Here, the 51-year-old has become known for her potty-mouthed greeting cards, her bold art prints, her general badassery. (Her cards are divided into categories like "sweet," "salty" and "boozy.") Her prints often have a feminist bent. (Her latest depicts seedlings sprouting from a charred forest floor: "We are the granddaughters of the witches you couldn't burn.") She promotes the annual Shop Small Crawl, a local event she invented, with goofy videos. (This year's involved her "smoking wheelies" on a BMX bike.)
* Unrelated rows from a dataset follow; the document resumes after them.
theorem execCopperFastPeriod_same {A : Aspect → Prop} {s0 s : State} {readings zoneMw shadow : _} (h : Same A s0 s) :
    SameX A s0 (execCopperFastPeriod readings zoneMw shadow s) := by
  unfold execCopperFastPeriod
  repeat' first
    | ((fail_if_success (conv => arg 2; fun)); extract_lets +onlyGivenNames y; clear_value (e : y = _); refine Same.letVar (A := A) (s0 := s0) e ?_ fun _ => ?_)
    | ((fail_if_success (conv => arg 2; fun)); extract_lets +onlyGivenNames y)
    | with_reducible first | assumption | apply State.takeReadings_same | apply State.refresh_same | apply State.beginPeriod_same | apply State.rcSample_same | apply Same.next | refine Same.foldl ?_ fun _ _ _ => ?_
    | with_reducible (refine Same.record ?_ (fun _ => ⟨rfl, rfl⟩) (fun _ => rfl) (fun _ => rfl) (fun _ => rfl) fun _ => rfl; first | assumption | apply State.takeReadings_same | apply State.refresh_same | apply State.beginPeriod_same | apply State.rcSample_same | apply Same.next | refine Same.foldl ?_ fun _ _ _ => ?_)
    | split

theorem State.rcLearn_same {A : Aspect → Prop} {s0 s : State} {z : _} (h : Same A s0 s) :
    Same A s0 (State.rcLearn s z) := by
  unfold State.rcLearn
  repeat' first
    | ((fail_if_success (conv => arg 2; fun)); extract_lets +onlyGivenNames y; clear_value (e : y = _); refine Same.letVar (A := A) (s0 := s0) e ?_ fun _ => ?_)
    | ((fail_if_success (conv => arg 2; fun)); extract_lets +onlyGivenNames y)
    | with_reducible first | assumption | apply State.modRc_same | apply State.setCell_same | refine Same.foldl ?_ fun _ _ _ => ?_

theorem State.rcLock_same {A : Aspect → Prop} {s0 s : State} {z oldP iv : _} (h : Same A s0 s) :
    Same A s0 (State.rcLock s z oldP iv) := by
  unfold State.rcLock
  repeat' first
    | ((fail_if_success (conv => arg 2; fun)); extract_lets +onlyGivenNames y; clear_value (e : y = _); refine Same.letVar (A := A) (s0 := s0) e ?_ fun _ => ?_)
    | ((fail_if_success (conv => arg 2; fun)); extract_lets +onlyGivenNames y)
    | with_reducible first | assumption | apply State.setF_same | apply State.modRc_same | apply State.clearCells_same
    | split

theorem State.rcMarker_same {A : Aspect → Prop} {s0 s : State} {z next : _} (h : Same A s0 s) :
    Same A s0 (State.rcMarker s z next) := by
  unfold State.rcMarker
  repeat' first
    | ((fail_if_success (conv => arg 2; fun)); extract_lets +onlyGivenNames y; clear_value (e : y = _); refine Same.letVar (A := A) (s0 := s0) e ?_ fun _ => ?_)
    | ((fail_if_success (conv => arg 2; fun)); extract_lets +onlyGivenNames y)
    | with_reducible first | assumption | apply State.setF_same | apply State.addWrap_same | apply State.addSat_same | apply State.modRc_same | apply State.rcLearn_same | apply State.rcLock_same
    | split

theorem execStepMarker_same {A : Aspect → Prop} {s0 s : State} {next : _} (h : Same A s0 s) :
    SameX A s0 (execStepMarker next s) := by
  unfold execStepMarker
  repeat' first
    | ((fail_if_success (conv => arg 2; fun)); extract_lets +onlyGivenNames y; clear_value (e : y = _); refine Same.letVar (A := A) (s0 := s0) e ?_ fun _ => ?_)
    | ((fail_if_success (conv => arg 2; fun)); extract_lets +onlyGivenNames y)
    | with_reducible first | assumption | apply State.rcMarker_same | apply Same.next | refine Same.foldl ?_ fun _ _ _ => ?_
    | with_reducible (refine Same.record ?_ (fun _ => ⟨rfl, rfl⟩) (fun _ => rfl) (fun _ => rfl) (fun _ => rfl) fun _ => rfl; first | assumption | apply State.rcMarker_same | apply Same.next | refine Same.foldl ?_ fun _ _ _ => ?_)
    | split

theorem execRcMarkerTimeout_same {A : Aspect → Prop} {s0 s : State} {z : _} (h : Same A s0 s) :
    SameX A s0 (execRcMarkerTimeout z s) := by
  unfold execRcMarkerTimeout
  repeat' first
    | ((fail_if_success (conv => arg 2; fun)); extract_lets +onlyGivenNames y)
    | with_reducible first | assumption | apply State.setF_same | apply Same.next
    | split

theorem State.rcFade_same {A : Aspect → Prop} {s0 s : State} (h : Same A s0 s) :
    Same A s0 (State.rcFade s) := by
  unfold State.rcFade
  repeat' first
    | ((fail_if_success (conv => arg 2; fun)); extract_lets +onlyGivenNames y)
    | with_reducible first | assumption | apply State.setF_same | refine Same.foldl ?_ fun _ _ _ => ?_

theorem State.unnamedRecord_same {A : Aspect → Prop} {s0 s : State} (h : Same A s0 s) :
    Same A s0 (State.unnamedRecord s) := by
  unfold State.unnamedRecord
  repeat' first
    | ((fail_if_success (conv => arg 2; fun)); extract_lets +onlyGivenNames y)
    | with_reducible first | assumption | refine Same.ofG (State.fresh_same ?_) | apply State.post_same

theorem State.enterTable_same {A : Aspect → Prop} {s0 s : State} {l : _} (h : Same A s0 s) :
    Same A s0 (State.enterTable s l) := by
  unfold State.enterTable
  repeat' first
    | ((fail_if_success (conv => arg 2; fun)); extract_lets +onlyGivenNames y; clear_value (e : y = _); refine Same.letVar (A := A) (s0 := s0) e ?_ fun _ => ?_)
    | ((fail_if_success (conv => arg 2; fun)); extract_lets +onlyGivenNames y)
    | with_reducible first | assumption | apply State.setF_same | apply State.addSat_same | apply State.modLoop_same | apply State.unnamedRecord_same
    | split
But her greatest work is subtle, elegant, even pious.
Amid the pandemic, Bruno created a 36-foot-long, 30-page scroll of the Rule of Saint Benedict, now on display at St. John's University, consulting nuns about its text and hand-carving its intricate images.
When Bruno took it on, those close to her wondered why. "I was like, 'What are you doing?'" said Sam Bruno, Mary's niece and studio-helper-turned-business-consultant. But over time her niece realized that the values of the Benedictines align with Bruno's own. Community. Craftsmanship.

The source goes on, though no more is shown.